Evaluate Watches the Whole Chain
Evaluate is the only stage that sees the end-to-end result, which makes it your detector for problems that no single upstream stage reveals. A regression that emerges only from the interaction of two stages, a chunking change that subtly degrades retrieval, for instance, surfaces in Evaluate before it surfaces anywhere else. Treat the standing test set as the integration test for the entire SOURCE pipeline, not merely a check on the model's wording.
Frequently Asked Questions
Do the stages have to run in this exact order?
The order reflects dependency: Organize enables Select, Select feeds Unite, and so on. You build them in roughly this order, but at run time Select through Cite happen together for each question, with Organize and Evaluate as surrounding activities.
Where do most failures land in the SOURCE model?
In Select, by a wide margin. Retrieval returning the wrong passages is the most common root cause, which is why the model puts it first and why inspecting it is the first diagnostic step.
Is this framework tied to any particular tools?
No. SOURCE describes the work, not the technology. It applies whether you use keyword search or vector retrieval, a hosted model or a local one. The stages stay the same as tools change.
How is Restrict different from Cite?
Restrict keeps the model inside the supplied context; Cite makes its use of that context traceable. Restrict prevents fabrication, Cite reveals it. You want both, because each catches what the other misses.
Key Takeaways
- SOURCE breaks grounding into six nameable stages: Select, Organize, Unite, Restrict, Cite, and Evaluate.
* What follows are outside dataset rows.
/-- The `k`-th waiting message: served locally where it names this device, routed once, and sent when it can be. A port that is disabled completes its messages with LINK. -/
def State.chuteSend (s : State) (k : Nat) : State :=
  match s.chuteOut[k]? with
  | none => s
  | some x =>
    let drop (s : State) : State := { s with chuteOut := s.chuteOut.eraseIdx k }
    if x.port.isNone ∧ x.msg.ddev = s.spanId ∧ isReq x.msg then s.chutePerform x.who x.msg drop
    else
      match x.port.or (s.chutePort x.who x.msg (s.fld Reg.CHU_RSTAT [] F.CHU_RSTAT_ALT)) with
      | none => (drop s).unreachable x
      | some p => if s.portState p = 4 ∧ isReq x.msg then (drop s).chuteFinish x.who x.msg 4 0 false else s.sendOn k p x
def execChuteMessageSend (k : Nat) (s : State) : Host.Outcome State Fault Refusal := .next (s.keepPilot (s.chuteSend k))

/-! ### Port failure (R287, R299) -/

/-- An item queued for the failed port is routed again by the port's alternate table; an answer queued for it is gone. -/
def State.rerouteItem (s : State) (p : Nat) (x : ChuteItem) : Option ChuteItem × Bool :=
  if x.port ≠ some p then (some x, false)
  else if x.msg.channel = some 1 then (none, false)
  else match s.chutePort x.who x.msg (1 + p) with
    | some q => (some { x with port := some q }, false)
    | none => (none, true)

/-- A port that was up fails. -/
def State.portFails (s : State) (p : Nat) : State :=
  if s.portState p ≠ 2 then s else
  let failed := s.fld Reg.CHU_RSTAT [] F.CHU_RSTAT_FAILED ||| 2 ^ p
  let s := (s.setPortState p 3).setPorts p {} {}
  let s := (s.setFld Reg.CHU_RSTAT [] F.CHU_RSTAT_FAILED failed).setFld Reg.CHU_RSTAT [] F.CHU_RSTAT_ALT (1 + (lowestOne failed 8 0).getD 0)
  let live := s.chuteLive.filter (fun e => e.1 == p)
  let fwd := s.chuteFwd.filter (fun e => e.1 == p)
  let lost := s.chuteOut.filter (fun x => (s.rerouteItem p x).2)
  let s := { s with chuteLive := s.chuteLive.filter (fun e => e.1 != p), chuteFwd := s.chuteFwd.filter (fun e => e.1 != p),
                    chuteOut := s.chuteOut.filterMap (fun x => (s.rerouteItem p x).1) }
  let s := live.foldl (fun s e => s.chuteDone e.2.2 e.2.1 4 0 false) s
  let s := fwd.foldl (fun s e => s.chuteReply e.2.1 e.2.2 0x10 4 0 0) s
  let s := lost.foldl (fun s x => s.unreachable x) s
  ((s.log { kind := 0x0D, index := p, cls := .contained }).chuEvent 1).spnEvent

def execChuteAckTimeout (p : PortId) (s : State) : Host.Outcome State Fault Refusal := .next (s.keepPilot (if (s.portTx p).buf.isEmpty then s else s.portFails p))

/-- A lane loses its framing lock (R282, R287). -/
def State.laneLoss (s : State) (p lane : Nat) : State :=
  let v := s.fld Reg.CHU_PORT_STAT [p] F.CHU_PORT_STAT_LANES
  (s.setFld Reg.CHU_PORT_STAT [p] F.CHU_PORT_STAT_LANES (if v.testBit lane then v - 2 ^ lane else v)).portFails p
def execLaneLockLoss (p : PortId) (lane : Fin 12) (s : State) : Host.Outcome State Fault Refusal := .next (s.keepPilot (s.laneLoss p lane))

/-! ### Receiving (R284, R287) -/

def State.chuteDeliver (s : State) (p : Nat) (ss : List (BitVec 128)) : State :=
  let m := chuteOfSlots ss
  match m.channel with
  | none => s.portFails p
  | some ch =>
    let rx := s.portRx p
    let s := s.setPorts p (s.portTx p) { rx with returns := rx.returns.set 0 ch (rx.returns.get 0 ch + ss.length) }
    { s with chuteIn := s.chuteIn ++ [(p, m)] }

/-- A flit of a good block. -/
def State.chuteFlit (s : State) (p : Nat) (f : BitVec 2048) : State :=
  if s.portState p ≠ 2 then s
  else if ¬ flitGood f then s.setPorts p (s.portTx p) { s.portRx p with naking := true }
  else
    let s := s.setPorts p ((s.portTx p).told chuteKind f) (s.portRx p)
    let s := s.when (flitField f chuteKind.nak 1 == 1) (fun s => s.bump Reg.CHU_PORT_CNT [p] F.CHU_PORT_CNT_REPLAY 1)
    if flitField f chuteKind.kindLo 2 ≠ 0 then s else
    let rx := (s.portRx p).takeData chuteKind f
    let (ms, rest) := splitSlots (fun h => 1 + (chuteHeader h).dslots) (rx.partials.length + 1) rx.partials
    ms.foldl (fun s ss => s.chuteDeliver p ss) (s.setPorts p (s.portTx p) { rx with partials := rest })

/-- A block after its six codewords were decoded: symbols corrected, codewords beyond correction, and its 3,084 message symbols (R284). -/
def State.chuteBlock (s : State) (p corrected bad : Nat) (block : BitVec 30840) : State :=
  if s.portState p ≠ 2 then s else
  let s := (s.bump Reg.CHU_PORT_FEC [p] F.CHU_PORT_FEC_CORR corrected).bump Reg.CHU_PORT_CNT [p] F.CHU_PORT_CNT_UNCORR bad
  if 0 < bad then s.setPorts p (s.portTx p) { s.portRx p with naking := true }
  else (List.range 15).foldl (fun s k => s.chuteFlit p (BitVec.ofNat 2048 (block.toNat >>> (120 + 2048 * k)))) s
def execChuteBlockReceive (p : PortId) (corrected : Nat) (bad : Fin 7) (block : BitVec 30840) (s : State) : Host.Outcome State Fault Refusal :=
  .next (s.keepPilot (s.chuteBlock p corrected bad block))

/-- No acknowledgement for 200 ns: one is sent (R287). -/
def State.ackInterval (s : State) (p : Nat) : State := s.setPorts p (s.portTx p) { s.portRx p with unacked := 0, returns := (s.portRx p).returns.drop 1 }
def execChuteAckInterval (p : PortId) (s : State) : Host.Outcome State Fault Refusal := .next (s.keepPilot (s.ackInterval p))

/-! ### Messages at their destination -/

/-- The `k`-th delivered message, if it has one of the kinds and names this device (`here`) or another. -/
def State.chuteTake (s : State) (k : Nat) (here : Bool) (kinds : List Nat) (f : State → Nat → ChuteMsg → State) : State :=
  match s.chuteIn[k]? with
  | some (p, m) => if kinds.contains m.kind ∧ (m.ddev == s.spanId) = here then f s p m else s
  | none => s

def State.dropIn (k : Nat) (s : State) : State := { s with chuteIn := s.chuteIn.eraseIdx k }

/-- A request of a kind is performed. -/
def State.takeReq (s : State) (k kind : Nat) : State := s.chuteTake k true [kind] (fun s p m => s.chutePerform (.chute p) m (State.dropIn k))
def execRwr (k : Nat) (s : State) : Host.Outcome State Fault Refusal := .next (s.keepPilot (s.takeReq k 1))
def execRwrB (k : Nat) (s : State) : Host.Outcome State Fault Refusal := .next (s.keepPilot (s.takeReq k 2))
def execRwrP (k : Nat) (s : State) : Host.Outcome State Fault Refusal := .next (s.keepPilot (s.takeReq k 3))
def execRred (k : Nat) (s : State) : Host.Outcome State Fault Refusal := .next (s.keepPilot (s.takeReq k 4))
def execRredB (k : Nat) (s : State) : Host.Outcome State Fault Refusal := .next (s.keepPilot (s.takeReq k 5))
def execRredP (k : Nat) (s : State) : Host.Outcome State Fault Refusal := .next (s.keepPilot (s.takeReq k 6))
def execRtinc (k : Nat) (s : State) : Host.Outcome State Fault Refusal := .next (s.keepPilot (s.takeReq k 7))
def execRrd (k : Nat) (s : State) : Host.Outcome State Fault Refusal := .next (s.keepPilot (s.takeReq k 8))

/-- A completion meets the message it answers; a late one is discarded and counted (R301). -/
def State.takeRcmp (s : State) (k : Nat) (kind : Nat) : State :=
  s.chuteTake k true [kind] (fun s p m =>
    let s := s.dropIn k
    match s.chuteLive.find? (fun e => e.1 == p && e.2.1.score == m.score && e.2.1.tag == m.tag) with
    | none => s.bump Reg.CHU_DROP [] F.CHU_DROP_LATE 1
    | some e => ({ s with chuteLive := s.chuteLive.erase e }).chuteDone e.2.2 e.2.1 (if kind = 0x10 then m.len else 0) m.data m.poison)
def execRcmp (k : Nat) (s : State) : Host.Outcome State Fault Refusal := .next (s.keepPilot (s.takeRcmp k 0x10))
def execRcmpd (k : Nat) (s : State) : Host.Outcome State Fault Refusal := .next (s.keepPilot (s.takeRcmp k 0x11))

/-- A transit device passes a message on (R297, R298): requests and span management by the transit table, completions back the way the request came. -/
def State.forward (s : State) (k : Nat) : State :=
  s.chuteTake k false [1, 2, 3, 4, 5, 6, 7, 8, 0x10, 0x11, 0x18, 0x19, 0x1A] (fun s p m =>
    let s := s.dropIn k
    if m.channel = some 1 then
      match s.chuteFwd.find? (fun e => e.1 == p && e.2.2.sdev == m.ddev && e.2.2.score == m.score && e.2.2.tag == m.tag) with
      | none => s.bump Reg.CHU_DROP [] F.CHU_DROP_LATE 1
      | some e => ({ s with chuteFwd := s.chuteFwd.erase e }).chutePush m (.chute p) (some e.2.1)
    else
      match s.chutePort (.chute p) m (s.fld Reg.CHU_RSTAT [] F.CHU_RSTAT_ALT) with
      | none => s.unreachable ⟨m, .chute p, none⟩
      | some q => s.chutePush m (.chute p) (some q))
def execChuteForward (k : Nat) (s : State) : Host.Outcome State Fault Refusal := .next (s.keepPilot (s.forward k))

/-- CEPOCH comes from the master (R303): the first four data bytes. -/
def State.takeCepoch (s : State) (k : Nat) : State :=
  s.chuteTake k true [0x19] (fun s _ m => ((s.dropIn k).setFld Reg.CHU_SPAN [] F.CHU_SPAN_CEPOCH (m.data % 2 ^ 32)).chuEvent 2)
def execSpnCepoch (k : Nat) (s : State) : Host.Outcome State Fault Refusal := .next (s.keepPilot (s.takeCepoch k))

/-- A failure report reaches the master (R303). -/
def State.takeSpnFail (s : State) (k : Nat) : State :=
  s.chuteTake k true [0x1A] (fun s _ _ => let s := s.dropIn k; if s.fld Reg.CHU_SPAN [] F.CHU_SPAN_MASTER = s.spanId then s.raiseEpoch else s)
def execSpnFail (k : Nat) (s : State) : Host.Outcome State Fault Refusal := .next (s.keepPilot (s.takeSpnFail k))

/-- TIMEOUT_US passed since the `k`-th outstanding request was sent (R301). -/
def State.messageTimeout (s : State) (k : Nat) : State :=
  match s.chuteLive[k]? with
  | some e => ({ s with chuteLive := s.chuteLive.eraseIdx k }).chuteDone e.2.2 e.2.1 6 0 false
  | none => s
def execMessageTimeout (k : Nat) (s : State) : Host.Outcome State Fault Refusal := .next (s.keepPilot (s.messageTimeout k))

/-! ### Training and commands (R285, R297, R300, R302) -/

/-- A port completes training: its partner's ID and level. A partner with the device's own ID leaves it training (R302). -/
def State.trainingDone (s : State) (p peer level : Nat) : State :=
  if s.portState p ≠ 1 ∨ ¬ s.bit Reg.CHU_PORT_CFG [p] F.CHU_PORT_CFG_EN then s
  else if peer = s.spanId then s.chuEvent 1
  else
    let s := (s.setPortState p 2).setPorts p {} {}
    let s := (s.setFld Reg.CHU_PORT_STAT [p] F.CHU_PORT_STAT_PEER peer).setFld Reg.CHU_PORT_STAT [p] F.CHU_PORT_STAT_LANES 0xFFF
    s.setFld Reg.CHU_PORT_STAT [p] F.CHU_PORT_STAT_LEVEL (min level (s.fld Reg.DEV_FEATURE [] F.DEV_FEATURE_EFFECTIVE))
def execChuteTrainingDone (p : PortId) (peer : Fin 2048) (level : Fin 256) (s : State) : Host.Outcome State Fault Refusal :=
  .next (s.keepPilot (s.trainingDone p peer level))

/-- A port that has not trained tries again while EN is 1 (R285). -/
def State.trainingRetry (s : State) (p : Nat) : State :=
  if s.portState p ≠ 1 then s
  else if s.bit Reg.CHU_PORT_CFG [p] F.CHU_PORT_CFG_EN then s.setFld Reg.CHU_PORT_STAT [p] F.CHU_PORT_STAT_LANES 0
  else s.setPortState p 4
def execChuteTrainingRetry (p : PortId) (s : State) : Host.Outcome State Fault Refusal := .next (s.keepPilot (s.trainingRetry p))

/-- RETRAIN of a failed port (R300). -/
def State.retrainPort (s : State) (w : Writer) (p : Nat) : State :=
  s.asManager w Reg.CHU_CMD.base (fun s =>
    let s := s.wrote Reg.CHU_CMD [] (1 + 16 * p)
    if s.portState p = 3 then (s.setPortState p 1).setFld Reg.CHU_PORT_STAT [p] F.CHU_PORT_STAT_LANES 0 else s)
def execRetrain (w : Writer) (p : PortId) (s : State) : Host.Outcome State Fault Refusal := .next (s.keepPilot (s.retrainPort w p))

/-- RESTORE_ROUTES: ports that are up again leave FAILED (R300). -/
def State.restoreRoutes (s : State) (w : Writer) : State :=
  s.asManager w Reg.CHU_CMD.base (fun s =>
    let s := s.wrote Reg.CHU_CMD [] 2
    let f := maskOf ((onesOf 8 (s.fld Reg.CHU_RSTAT [] F.CHU_RSTAT_FAILED)).filter (fun p => s.portState p != 2))
    (s.setFld Reg.CHU_RSTAT [] F.CHU_RSTAT_FAILED f).setFld Reg.CHU_RSTAT [] F.CHU_RSTAT_ALT (match lowestOne f 8 0 with
      | some p => 1 + p
      | none => 0))
def execRestoreRoutes (w : Writer) (s : State) : Host.Outcome State Fault Refusal := .next (s.keepPilot (s.restoreRoutes w))

/-- XLOAD: nine tables of 4,096 bytes from CHU_XADDR; an address that is not backed, or poison, leaves the tables as they are with a contained record. -/
def State.xload (s : State) (w : Writer) : State :=
  s.asManager w Reg.CHU_CMD.base (fun s =>
    let s := s.wrote Reg.CHU_CMD [] 3
    let a := s.fld Reg.CHU_XADDR [] F.CHU_XADDR_ADDR * 64
    let bs := (List.range 36864).map (fun i => s.peekByte (a + i))
    if ¬ s.storeBacked a 36864 ∨ bs.any (·.2) then s.log { kind := 0x16, index := 0, cls := .contained, address := a }
    else { s with transit := (List.range 9).map (fun i => ⟨i, ((bs.drop (4096 * i)).take 4096).map (·.1)⟩) })
def execXload (w : Writer) (s : State) : Host.Outcome State Fault Refusal := .next (s.keepPilot (s.xload w))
- Each stage has a distinct job and a characteristic failure, so problems get an address instead of vague blame.
- Select, retrieval quality, is where most failures originate and where diagnosis should begin.
- Restrict and Cite work as a pair: one keeps the model in the evidence, the other makes its use traceable.
- Diagnose by walking the stages in order and improve them one at a time for disciplined, attributable progress.